Start of Block
/-- Where a packet that this chip sends comes to stand (R332). -/
theorem State.originate_spec (s : State) (p : Pkt) :
    (p.dst = s.ring.chipId → (s.originate p).ring.loopQ = s.ring.loopQ ++ [p] ∧
      (s.originate p).ring.ports = s.ring.ports) ∧
    (p.dst ≠ s.ring.chipId → (s.originate p).ring.loopQ = s.ring.loopQ ∧
      ∀ m < s.ring.ports.length, s.ring.route p.dst = some m →
        (s.originate p).rport m = { s.rport m with loc := (s.rport m).loc ++ [p] } ∧
        ∀ n, n ≠ m → (s.originate p).rport n = s.rport n) := by
  constructor
  · intro h; unfold State.originate; rw [if_pos h]; exact ⟨rfl, rfl⟩
  · intro h
    unfold State.originate; rw [if_neg h]
    constructor
    · split
      · rw [State.ringDrop_frame]
      · rfl
    · intro m hm hr
      rw [hr]
      dsimp only
      refine ⟨?_, fun n hn => ?_⟩
      · rw [State.rport_setPort, if_pos ⟨rfl, hm⟩]
      · rw [State.rport_setPort, if_neg (fun e => hn e.1)]

/-- A message that this chip makes has been sent. -/
theorem State.originate_sentTo (s : State) (dst kind moor seq xtag : Nat) (pay : List Byte) :
    s.SentTo (s.originate (s.newPkt dst 0 kind moor seq xtag pay)) dst kind pay :=
  ⟨s.newPkt dst 0 kind moor seq xtag pay, rfl, rfl, rfl, rfl, rfl, rfl, (s.originate_spec (s.newPkt dst 0 kind moor seq xtag pay)).1,
    (s.originate_spec (s.newPkt dst 0 kind moor seq xtag pay)).2⟩

theorem State.toNext_sentTo (s : State) (kind : Nat) (pay : List Byte) : s.SentTo (s.toNext kind pay) s.ring.nextId kind pay :=
  s.originate_sentTo _ _ _ _ _ _

/-- `SentTo` asks only for the identity, routes and queues of the ring. -/
theorem State.SentTo.of_eq {s s' t t' : State} {dst kind : Nat} {pay : List Byte} (h : s.SentTo t dst kind pay)
    (h1 : s'.ring.chipId = s.ring.chipId) (h2 : s'.ring.jobKey = s.ring.jobKey) (h3 : s'.ring.loopQ = s.ring.loopQ)
    (h4 : s'.ring.ports = s.ring.ports) (h5 : s'.ring.route = s.ring.route) (h6 : t'.ring.loopQ = t.ring.loopQ)
    (h7 : t'.ring.ports = t.ring.ports) : s'.SentTo t' dst kind pay := by
  obtain ⟨p, a1, a2, a3, a4, a5, a6, a7, a8⟩ := h
  refine ⟨p, a1, by rw [h1]; exact a2, a3, a4, by rw [h2]; exact a5, a6, ?_, ?_⟩
  · rw [h1, h3, h4, h6, h7]; exact a7
  · rw [h1, h3, h4, h5, h6]
    simp only [State.rport, h4, h7]
    exact a8

/-- The space of a packet's arrival buffer goes back (R339, R458). -/
theorem State.freeSpace_frame (s : State) (p : Pkt) :
    s.freeSpace p = { s with
      out := (s.freeSpace p).out, ring := { s.ring with ports := (s.freeSpace p).ring.ports } } := by
  unfold State.freeSpace
  split
  · rfl
  · dsimp only
    split <;> rfl

theorem ctlReport_frame (s : State) (r : CtlRun) :
    ctlReport s r = { s with evq := (ctlReport s r).evq, kp := { s.kp with ctlRun := (ctlReport s r).kp.ctlRun } } := by
  unfold ctlReport
  split
  · dsimp only
    split <;> rfl
  · rfl

/-- Events are only added. -/
theorem ctlReport_evq (s : State) (r : CtlRun) : s.evq <+: (ctlReport s r).evq := by
  unfold ctlReport
  split
  · dsimp only
    split <;> exact List.prefix_append ..
  · exact List.prefix_rfl

theorem ctlReports_frame (l : List CtlRun) : ∀ s : State,
    l.foldl ctlReport s = { s with
      evq := (l.foldl ctlReport s).evq, kp := { s.kp with ctlRun := (l.foldl ctlReport s).kp.ctlRun } } ∧
    s.evq <+: (l.foldl ctlReport s).evq := by
  induction l with
  | nil => exact fun s => ⟨rfl, List.prefix_rfl⟩
  | cons r l ih =>
    intro s
    obtain ⟨h1, h2⟩ := ih (ctlReport s r)
    refine ⟨?_, (ctlReport_evq s r).trans h2⟩
    rw [List.foldl_cons, h1, ctlReport_frame]

/-- Reporting Control descriptors changes their books and adds events (R379). -/
theorem ctlPump_frame (s : State) :
    ctlPump s = { s with
      evq := (ctlPump s).evq
      kp := { s.kp with ctlRun := (ctlPump s).kp.ctlRun, cdone := (ctlPump s).kp.cdone } } := by
  unfold ctlPump
  dsimp only
  rw [(ctlReports_frame s.kp.ctlRun s).1]

theorem ctlPump_evq (s : State) : s.evq <+: (ctlPump s).evq := (ctlReports_frame s.kp.ctlRun s).2

/-- With nothing started, there is nothing to report. -/
theorem ctlPump_nil (s : State) (h : s.kp.ctlRun = []) :
    ctlPump s = { s with kp := { s.kp with cdone := s.kp.cdone % 2 ^ 32 } } := by
  unfold ctlPump; simp [h]

theorem State.settle_frame (s : State) (n : Nat) (b : Bool) :
    s.settle n b = { s with
      evq := (s.settle n b).evq
      kp := { s.kp with ctlRun := (s.settle n b).kp.ctlRun, cdone := (s.settle n b).kp.cdone } } := by
  unfold State.settle; rw [ctlPump_frame]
End of Block
▶ **Prompt**: Go through the records above and return each line in which the word "packet" occurs.

▶ **Completed task**:
/-- Where a packet that this chip sends comes to stand (R332). -/
/-- The space of a packet's arrival buffer goes back (R339, R458). -/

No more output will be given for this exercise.